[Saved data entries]
※

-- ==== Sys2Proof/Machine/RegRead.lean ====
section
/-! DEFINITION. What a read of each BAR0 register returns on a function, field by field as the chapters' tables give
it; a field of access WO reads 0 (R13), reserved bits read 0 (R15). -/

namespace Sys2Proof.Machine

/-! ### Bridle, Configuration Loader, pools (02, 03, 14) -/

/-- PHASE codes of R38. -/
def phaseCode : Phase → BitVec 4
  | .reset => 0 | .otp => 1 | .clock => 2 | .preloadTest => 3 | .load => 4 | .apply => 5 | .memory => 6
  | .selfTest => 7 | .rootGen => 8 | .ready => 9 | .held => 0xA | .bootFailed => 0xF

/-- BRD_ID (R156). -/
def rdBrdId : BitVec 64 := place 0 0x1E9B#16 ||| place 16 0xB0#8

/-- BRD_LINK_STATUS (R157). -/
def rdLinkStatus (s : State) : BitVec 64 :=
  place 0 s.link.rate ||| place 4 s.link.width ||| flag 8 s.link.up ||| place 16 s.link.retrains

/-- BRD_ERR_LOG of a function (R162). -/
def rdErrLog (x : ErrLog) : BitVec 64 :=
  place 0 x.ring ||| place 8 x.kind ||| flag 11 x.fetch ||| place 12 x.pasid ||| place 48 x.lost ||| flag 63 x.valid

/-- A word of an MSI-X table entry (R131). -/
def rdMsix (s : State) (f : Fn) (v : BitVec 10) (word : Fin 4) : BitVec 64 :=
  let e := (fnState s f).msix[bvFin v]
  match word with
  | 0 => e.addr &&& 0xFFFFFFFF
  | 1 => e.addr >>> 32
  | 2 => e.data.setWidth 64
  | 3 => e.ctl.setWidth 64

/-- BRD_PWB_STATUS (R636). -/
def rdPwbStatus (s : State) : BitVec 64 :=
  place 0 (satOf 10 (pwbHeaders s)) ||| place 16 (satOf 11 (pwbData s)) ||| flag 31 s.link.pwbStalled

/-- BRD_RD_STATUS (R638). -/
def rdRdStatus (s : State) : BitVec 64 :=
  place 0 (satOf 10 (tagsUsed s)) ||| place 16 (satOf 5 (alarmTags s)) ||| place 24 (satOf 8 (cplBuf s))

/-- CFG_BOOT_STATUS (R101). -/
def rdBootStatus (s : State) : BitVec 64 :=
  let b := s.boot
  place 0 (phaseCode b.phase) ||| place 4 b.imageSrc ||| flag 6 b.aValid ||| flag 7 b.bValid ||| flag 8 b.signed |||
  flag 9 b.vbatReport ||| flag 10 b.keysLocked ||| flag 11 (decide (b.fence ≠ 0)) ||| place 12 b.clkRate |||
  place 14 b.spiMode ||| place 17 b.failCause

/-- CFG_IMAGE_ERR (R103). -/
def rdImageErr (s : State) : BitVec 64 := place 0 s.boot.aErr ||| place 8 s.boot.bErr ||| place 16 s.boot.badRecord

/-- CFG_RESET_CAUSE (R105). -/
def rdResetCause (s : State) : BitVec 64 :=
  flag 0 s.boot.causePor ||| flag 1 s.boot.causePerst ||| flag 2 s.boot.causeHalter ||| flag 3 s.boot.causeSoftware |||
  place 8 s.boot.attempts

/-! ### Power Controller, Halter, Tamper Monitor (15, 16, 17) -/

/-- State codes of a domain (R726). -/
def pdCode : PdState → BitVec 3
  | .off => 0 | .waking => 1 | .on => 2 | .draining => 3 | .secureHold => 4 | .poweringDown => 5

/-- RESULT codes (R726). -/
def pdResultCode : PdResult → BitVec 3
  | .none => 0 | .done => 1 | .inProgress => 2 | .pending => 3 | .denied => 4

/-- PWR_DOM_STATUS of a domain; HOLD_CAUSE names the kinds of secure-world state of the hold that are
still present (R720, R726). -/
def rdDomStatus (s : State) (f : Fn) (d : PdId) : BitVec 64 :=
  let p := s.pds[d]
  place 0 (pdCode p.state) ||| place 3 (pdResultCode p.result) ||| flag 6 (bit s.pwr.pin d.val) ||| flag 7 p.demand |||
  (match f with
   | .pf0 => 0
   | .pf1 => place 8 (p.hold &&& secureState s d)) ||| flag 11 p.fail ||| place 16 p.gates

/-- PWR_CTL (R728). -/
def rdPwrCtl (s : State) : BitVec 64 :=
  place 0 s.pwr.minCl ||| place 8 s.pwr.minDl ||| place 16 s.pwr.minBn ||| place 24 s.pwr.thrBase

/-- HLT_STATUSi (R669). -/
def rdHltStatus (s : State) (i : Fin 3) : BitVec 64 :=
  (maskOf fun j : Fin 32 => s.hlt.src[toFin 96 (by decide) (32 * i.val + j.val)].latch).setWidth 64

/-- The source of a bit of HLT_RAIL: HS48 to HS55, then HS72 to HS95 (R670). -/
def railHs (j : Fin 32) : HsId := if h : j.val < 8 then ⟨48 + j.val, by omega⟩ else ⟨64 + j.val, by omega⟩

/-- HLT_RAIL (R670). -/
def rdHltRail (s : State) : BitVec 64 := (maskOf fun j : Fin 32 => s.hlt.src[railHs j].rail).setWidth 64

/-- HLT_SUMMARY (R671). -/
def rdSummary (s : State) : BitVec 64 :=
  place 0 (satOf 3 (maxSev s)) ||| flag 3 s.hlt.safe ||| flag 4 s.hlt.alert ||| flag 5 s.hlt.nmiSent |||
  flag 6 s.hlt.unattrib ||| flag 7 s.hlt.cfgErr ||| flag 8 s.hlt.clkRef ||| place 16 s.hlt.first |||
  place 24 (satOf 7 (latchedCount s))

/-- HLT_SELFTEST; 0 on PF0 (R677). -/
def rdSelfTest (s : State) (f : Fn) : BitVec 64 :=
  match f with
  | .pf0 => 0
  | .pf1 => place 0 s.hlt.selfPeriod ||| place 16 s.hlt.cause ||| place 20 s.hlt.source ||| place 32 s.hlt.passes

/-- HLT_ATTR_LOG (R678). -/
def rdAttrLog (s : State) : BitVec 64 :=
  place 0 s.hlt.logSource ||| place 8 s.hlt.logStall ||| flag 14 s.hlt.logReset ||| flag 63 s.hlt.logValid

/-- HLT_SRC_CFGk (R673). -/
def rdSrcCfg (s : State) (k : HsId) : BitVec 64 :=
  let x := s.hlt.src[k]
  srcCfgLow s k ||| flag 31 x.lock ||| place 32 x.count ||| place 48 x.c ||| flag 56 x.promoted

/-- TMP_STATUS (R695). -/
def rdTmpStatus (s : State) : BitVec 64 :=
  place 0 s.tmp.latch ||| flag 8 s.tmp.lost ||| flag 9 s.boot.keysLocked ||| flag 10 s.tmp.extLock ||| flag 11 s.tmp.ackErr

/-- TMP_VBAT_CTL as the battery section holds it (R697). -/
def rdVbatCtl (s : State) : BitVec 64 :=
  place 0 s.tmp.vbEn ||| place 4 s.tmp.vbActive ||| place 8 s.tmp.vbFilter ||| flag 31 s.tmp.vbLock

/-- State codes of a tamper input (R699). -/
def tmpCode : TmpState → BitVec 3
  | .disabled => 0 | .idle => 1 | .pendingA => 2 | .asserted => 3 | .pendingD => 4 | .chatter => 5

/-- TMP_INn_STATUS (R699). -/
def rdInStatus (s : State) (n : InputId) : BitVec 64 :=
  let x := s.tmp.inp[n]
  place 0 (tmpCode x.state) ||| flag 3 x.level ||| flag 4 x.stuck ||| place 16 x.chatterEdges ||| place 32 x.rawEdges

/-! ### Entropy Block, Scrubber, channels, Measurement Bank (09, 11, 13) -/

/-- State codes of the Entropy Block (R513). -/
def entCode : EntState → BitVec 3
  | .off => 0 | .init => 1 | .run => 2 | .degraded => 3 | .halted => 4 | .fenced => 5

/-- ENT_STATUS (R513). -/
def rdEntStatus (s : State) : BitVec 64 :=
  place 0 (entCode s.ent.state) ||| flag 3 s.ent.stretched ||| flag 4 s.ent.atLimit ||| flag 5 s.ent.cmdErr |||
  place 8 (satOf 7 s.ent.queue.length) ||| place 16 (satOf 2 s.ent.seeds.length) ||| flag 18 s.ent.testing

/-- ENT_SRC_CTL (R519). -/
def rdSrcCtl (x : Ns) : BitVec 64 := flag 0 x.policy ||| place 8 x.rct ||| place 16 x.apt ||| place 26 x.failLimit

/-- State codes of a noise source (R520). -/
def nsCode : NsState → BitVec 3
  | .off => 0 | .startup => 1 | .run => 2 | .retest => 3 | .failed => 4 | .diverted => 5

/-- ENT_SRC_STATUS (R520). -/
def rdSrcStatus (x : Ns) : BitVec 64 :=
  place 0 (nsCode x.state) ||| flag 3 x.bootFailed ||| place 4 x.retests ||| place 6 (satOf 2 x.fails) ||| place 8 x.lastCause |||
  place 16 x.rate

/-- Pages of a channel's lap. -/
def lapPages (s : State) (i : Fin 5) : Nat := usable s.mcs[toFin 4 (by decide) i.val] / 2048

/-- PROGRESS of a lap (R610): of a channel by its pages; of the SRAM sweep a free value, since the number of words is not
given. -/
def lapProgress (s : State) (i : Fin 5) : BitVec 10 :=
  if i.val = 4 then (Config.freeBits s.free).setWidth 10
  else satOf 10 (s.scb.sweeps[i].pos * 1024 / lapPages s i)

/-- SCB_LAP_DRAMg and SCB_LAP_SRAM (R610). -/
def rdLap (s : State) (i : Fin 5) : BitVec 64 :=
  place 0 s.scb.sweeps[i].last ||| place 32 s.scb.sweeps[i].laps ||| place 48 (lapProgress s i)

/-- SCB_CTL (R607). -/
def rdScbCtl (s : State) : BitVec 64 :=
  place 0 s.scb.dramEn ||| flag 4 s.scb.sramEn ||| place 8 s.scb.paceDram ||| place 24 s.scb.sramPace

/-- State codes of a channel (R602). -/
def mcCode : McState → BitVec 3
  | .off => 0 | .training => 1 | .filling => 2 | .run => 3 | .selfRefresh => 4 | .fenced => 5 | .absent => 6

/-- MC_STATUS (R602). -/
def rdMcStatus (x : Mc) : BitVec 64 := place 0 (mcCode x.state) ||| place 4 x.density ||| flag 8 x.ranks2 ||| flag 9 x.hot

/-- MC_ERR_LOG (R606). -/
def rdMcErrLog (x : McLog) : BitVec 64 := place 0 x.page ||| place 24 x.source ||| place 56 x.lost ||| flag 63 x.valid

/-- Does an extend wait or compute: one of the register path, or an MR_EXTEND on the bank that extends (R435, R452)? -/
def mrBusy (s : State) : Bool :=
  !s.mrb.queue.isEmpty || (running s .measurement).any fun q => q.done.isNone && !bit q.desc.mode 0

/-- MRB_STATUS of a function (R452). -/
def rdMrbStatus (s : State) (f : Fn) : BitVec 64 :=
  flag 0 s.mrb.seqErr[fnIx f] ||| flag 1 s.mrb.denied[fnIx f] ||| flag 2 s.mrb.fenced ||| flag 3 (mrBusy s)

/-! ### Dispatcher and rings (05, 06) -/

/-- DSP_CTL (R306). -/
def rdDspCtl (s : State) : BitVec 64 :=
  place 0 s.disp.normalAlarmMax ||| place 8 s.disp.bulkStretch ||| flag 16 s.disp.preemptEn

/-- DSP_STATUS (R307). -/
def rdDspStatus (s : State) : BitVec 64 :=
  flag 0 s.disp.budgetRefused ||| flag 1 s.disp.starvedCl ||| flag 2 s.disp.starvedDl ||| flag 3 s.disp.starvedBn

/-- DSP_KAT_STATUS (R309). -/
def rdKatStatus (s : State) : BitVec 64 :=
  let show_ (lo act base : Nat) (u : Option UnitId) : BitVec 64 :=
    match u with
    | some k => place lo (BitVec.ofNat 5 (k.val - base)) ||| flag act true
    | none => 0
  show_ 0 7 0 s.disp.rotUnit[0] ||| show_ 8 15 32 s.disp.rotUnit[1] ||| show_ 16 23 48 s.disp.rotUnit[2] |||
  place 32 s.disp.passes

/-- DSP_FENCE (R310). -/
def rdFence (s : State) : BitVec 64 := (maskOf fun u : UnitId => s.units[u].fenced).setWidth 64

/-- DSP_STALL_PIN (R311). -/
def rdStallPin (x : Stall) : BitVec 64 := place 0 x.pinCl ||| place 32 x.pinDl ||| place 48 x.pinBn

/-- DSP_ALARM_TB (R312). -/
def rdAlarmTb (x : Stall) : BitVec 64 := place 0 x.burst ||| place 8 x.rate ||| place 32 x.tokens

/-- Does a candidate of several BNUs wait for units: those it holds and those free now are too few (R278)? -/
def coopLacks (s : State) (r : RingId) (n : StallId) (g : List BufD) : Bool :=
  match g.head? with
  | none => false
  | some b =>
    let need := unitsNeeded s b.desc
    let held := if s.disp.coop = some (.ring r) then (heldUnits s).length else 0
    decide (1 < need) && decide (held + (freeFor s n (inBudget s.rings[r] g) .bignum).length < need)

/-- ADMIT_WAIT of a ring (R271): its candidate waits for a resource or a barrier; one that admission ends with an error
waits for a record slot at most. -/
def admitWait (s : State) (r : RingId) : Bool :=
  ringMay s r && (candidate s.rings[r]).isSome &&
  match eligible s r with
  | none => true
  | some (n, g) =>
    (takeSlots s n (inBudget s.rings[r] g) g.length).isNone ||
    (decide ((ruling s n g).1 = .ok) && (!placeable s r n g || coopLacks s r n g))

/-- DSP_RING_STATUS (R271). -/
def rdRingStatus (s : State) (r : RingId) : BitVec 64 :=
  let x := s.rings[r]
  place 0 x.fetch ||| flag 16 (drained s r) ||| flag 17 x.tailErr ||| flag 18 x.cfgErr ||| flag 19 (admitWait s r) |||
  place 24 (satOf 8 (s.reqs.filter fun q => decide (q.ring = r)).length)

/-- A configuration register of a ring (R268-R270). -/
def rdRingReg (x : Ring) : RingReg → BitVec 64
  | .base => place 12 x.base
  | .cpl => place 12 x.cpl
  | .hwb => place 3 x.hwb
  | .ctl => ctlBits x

※

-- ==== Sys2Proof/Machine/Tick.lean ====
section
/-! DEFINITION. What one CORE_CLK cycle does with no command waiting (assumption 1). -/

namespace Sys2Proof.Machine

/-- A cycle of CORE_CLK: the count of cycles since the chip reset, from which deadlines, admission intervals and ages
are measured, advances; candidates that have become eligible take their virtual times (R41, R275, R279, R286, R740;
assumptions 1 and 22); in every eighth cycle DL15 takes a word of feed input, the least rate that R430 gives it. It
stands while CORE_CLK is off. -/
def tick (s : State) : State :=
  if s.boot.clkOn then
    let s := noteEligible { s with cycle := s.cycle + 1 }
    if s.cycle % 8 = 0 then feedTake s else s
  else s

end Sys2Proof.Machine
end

※

(WHAT YOU ARE ASKED TO DO):
Look above for the line with "let e := (fnState s f).msix[bvFin v]" and the line with "def rdPwbStatus (s", and reproduce exactly those two lines plus every line between, nothing more.

(TASK RESPONSE):
  let e := (fnState s f).msix[bvFin v]
  match word with
  | 0 => e.addr &&& 0xFFFFFFFF
  | 1 => e.addr >>> 32
  | 2 => e.data.setWidth 64
  | 3 => e.ctl.setWidth 64

/-- BRD_PWB_STATUS (R636). -/
def rdPwbStatus (s : State) : BitVec 64 :=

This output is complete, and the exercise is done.